VCF Operations also comes out-of-the-box with cost drivers based on industry reference figures. These can be used as a starting point, but ideally your cost calculations should be as accurate as possible, so there is always value in ensuring that cost drivers are tailored to the specifics of your business and infrastructure.
Price
Figure 15: Pricing methodology
“Price” is a per-workload value and should be thought of as the amount you want to charge to the workload. The price could simply be based on the allocated cost of running a standard workload, as described above. However, the price might also be independent of the cost, where the delta between the two could be considered profit or loss on a per-workload basis.
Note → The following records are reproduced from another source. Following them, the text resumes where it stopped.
-- ==== Sys2Proof/Machine/Replies.lean ====
section
/-! DEFINITION. Stesto sessions as every command uses them: the reply to a request, kept replies, delayed replies, sessions
closed by the device (spec/18 R431 to R435). -/

namespace Sys2Proof.Machine

open Sys2Proof

/-- An accepted session by its SID. -/
def sessionOf (s : State) (sid : Nat) : Option Session := s.mgmt.sessions.find? (fun x => x.accepted && x.sid == sid)

/-- A session stored in place of the one with its SID. -/
def setSession (s : State) (x : Session) : State :=
  { s with mgmt := { s.mgmt with sessions := s.mgmt.sessions.map (fun y => if y.sid = x.sid then x else y) } }

/-- Sessions closed: those that satisfy a test are gone. -/
def dropSessions (s : State) (p : Session → Bool) : State :=
  { s with mgmt := { s.mgmt with sessions := s.mgmt.sessions.filter (fun x => !(p x)) } }

/-- A frame of the device in a session, numbered and sealed, handed to the session's path; answers the bytes too. -/
def sessionFrame (s : State) (x : Session) (dst : Src) (ftype txid : Nat) (payload : List Byte) : State × List Byte :=
  let b := sealFrame x.key ftype x.sid (x.txSeq + 1) txid payload
  (reply (setSession s { x with txSeq := x.txSeq + 1 }) dst b, b)

/-- The reply to a request: kept if the request is among the last 8 accepted (R434). -/
def answerReq (s : State) (dst : Src) (req : Req) (ftype : Nat) (payload : List Byte) : State :=
  match sessionOf s req.sid with
  | none => s
  | some x =>
    let r := sessionFrame s x dst ftype req.txid payload
    match sessionOf r.1 req.sid with
    | none => r.1
    | some y =>
      setSession r.1 { y with
        kept := y.kept.map (fun k => if k.1 = req.fseq then (k.1, r.2) else k)
        waiting := y.waiting.filter (fun f => f != req.fseq) }

/-- Where the replies of a session go when no datagram names the address: where it was opened from. -/
def sessionSrc (s : State) (sid : Nat) : Src :=
  match sessionOf s sid with
  | some x => x.src
  | none => .net 0 0

/-- What a write comes to: its RESULT at once, a reply that follows later, or a refusal of Table STESTO-3. -/
inductive WriteOutcome where
  | done (result : Nat)
  | later
  | refused (code : Nat)
deriving DecidableEq, Repr

abbrev errNO_OBJECT : Nat := 1
abbrev errACCESS_DENIED : Nat := 2
abbrev errOUT_OF_RANGE : Nat := 3
abbrev errNOT_READY : Nat := 4
abbrev errTYPE_MISMATCH : Nat := 5
abbrev errAUTH_FAILED : Nat := 6
abbrev errBUSY : Nat := 7

/-- DETAIL of an ERROR: BOOT_STAGE for NOT_READY, else 0 (R432). -/
def errDetail (s : State) (code : Nat) : Nat := if code = errNOT_READY then rd s oBOOT_STAGE 0 else 0

/-- The reply to a write by its outcome. -/
def answerWrite (s : State) (dst : Src) (req : Req) (index sub : Nat) (o : WriteOutcome) : State :=
  match o with
  | .done r => answerReq s dst req 0x13 (writeReplyPayload index sub r)
  | .refused c => answerReq s dst req 0x30 (errorPayload index sub c (errDetail s c))
  | .later =>
    match sessionOf s req.sid with
    | some x => setSession s { x with waiting := req.fseq :: x.waiting }
    | none => s

/-- The index and subindex whose write a delayed reply answers. -/
def delayedObj : Delayed → Nat × Nat
  | .partReset p => (oPART_RESET, p + 1)
  | .destroy p => (oPART_CTRL, p + 1)
  | .coreRetire c => (oCORE_RETIRE, c + 1)
  | .pcRetire k => (oPC_RETIRE, k + 1)

/-- A command that has completed: every reply that waited for it is sent with its RESULT (R433). -/
def finishDelayed (s : State) (d : Delayed) (result : Nat) : State :=
  let mine := s.mgmt.waiting.filter (fun w => w.1 == d)
  let s := { s with mgmt := { s.mgmt with waiting := s.mgmt.waiting.filter (fun w => w.1 != d) } }
  mine.foldl (fun t w => answerWrite t w.2.2 w.2.1 (delayedObj d).1 (delayedObj d).2 (.done result)) s

/-- A reply that waits for a command to complete. -/
def delay (s : State) (d : Delayed) (req : Req) (dst : Src) : State :=
  { s with mgmt := { s.mgmt with waiting := s.mgmt.waiting ++ [(d, req, dst)] } }

/-- Sessions that the device closes are told by a CLOSE (R431), and remembered until its CLOSE_REPLY: as many as can be open. -/
def closeSessions (s : State) (p : Session → Bool) : State :=
  let gone := s.mgmt.sessions.filter (fun x => p x && x.accepted)
  let s := gone.foldl (fun t x => sendNote t x.src (sealFrame x.key 0x07 x.sid (x.txSeq + 1) 0 [])) s
  let s := { s with mgmt := { s.mgmt with closing := (gone.map (fun x => (x.sid, x.key)) ++ s.mgmt.closing).take 12 } }
  dropSessions s p

/-- Whether a session came through the mailbox of an endpoint. -/
def boxSession (e : Nat) (x : Session) : Bool :=
  match x.src with
  | .mailbox e' _ => e' == e
  | .net _ _ => false

end Sys2Proof.Machine
end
You could set price to be contestable with a competing cloud solution, regardless of profit or loss, or you could set price be cost-neutral or to take profit. This is a decision that will differ from customer to customer based on factors that are well outside the scope of this whitepaper.
Outcomes
Effective cost management provides significant benefits, both purely in financial terms but also across the other operational realms of performance and capacity. These three operational capabilities are mutually supporting, and cost management is the lynchpin that creates this synergy.
VCF Operations comes out-of-the-box with dashboards to provide insights into Total Cost of Ownership (TCO) and Return on investment (ROI) of your infrastructure. It can identify potential savings based on factors such as oversized, idle, or powered-off workloads, and recommend steps to act on these savings. It will track the savings that were realized by acting upon these recommendations.
Cost and price also influence customer behavior. No doubt we can relate to this from our experience in everyday life. From an IT service perspective, cost management helps solve several problems for us.
Pricing model enables financial comparison across environments or entire clouds, allowing customers to choose the right place to run their workload based on price in addition to other factors - and private cloud can be very cost-competitive. Smart workload placement can save a significant amount of money for a business. This is particularly effective when customers can self-service workload deployment and see price at the time of provisioning.
Pricing model help with right-sizing. In environments without proper pricing policy, resistance to right-sizing from workload owners is a common challenge we hear. Workload owners often perceive right-sizing as IT taking back resources the customer thinks they need (and which without a billing model they effectively get for free). With the introduction of pricing model, right-sizing helps your customers save money.
Pricing model helps with the problem of customers “overprovisioning” their workloads, either in terms of provisioning more resources than needed, or demanding dedicated/reserved resources which come at significant cost. Price can influence more efficient consumption by your customers, so if a customer is willing to pay the price associated with overprovisioning their workload in a chargeback model, then it helps to fund the cost of providing the infrastructure as well as helping to qualifying the demand. Right-sizing is still relevant in this context too: providing recommendations to customers on how they can reduce their cost without impacting their service shifts from being perceived negatively to being a value-add. This is exactly how public cloud providers position themselves.
Chargeback also help solve problems with idle workloads – workloads that are left running but are not really needed. In an environment where customers have self-service, this is an effective way (other than applying leases to provisioned workloads) to control workload sprawl.
Lastly, price as a general principle can be used to incentivize customers to behave in certain ways. As one example, defining a pricing model that scale with resources at a super linear rate will incentivize users to think about what they need and consume efficiently.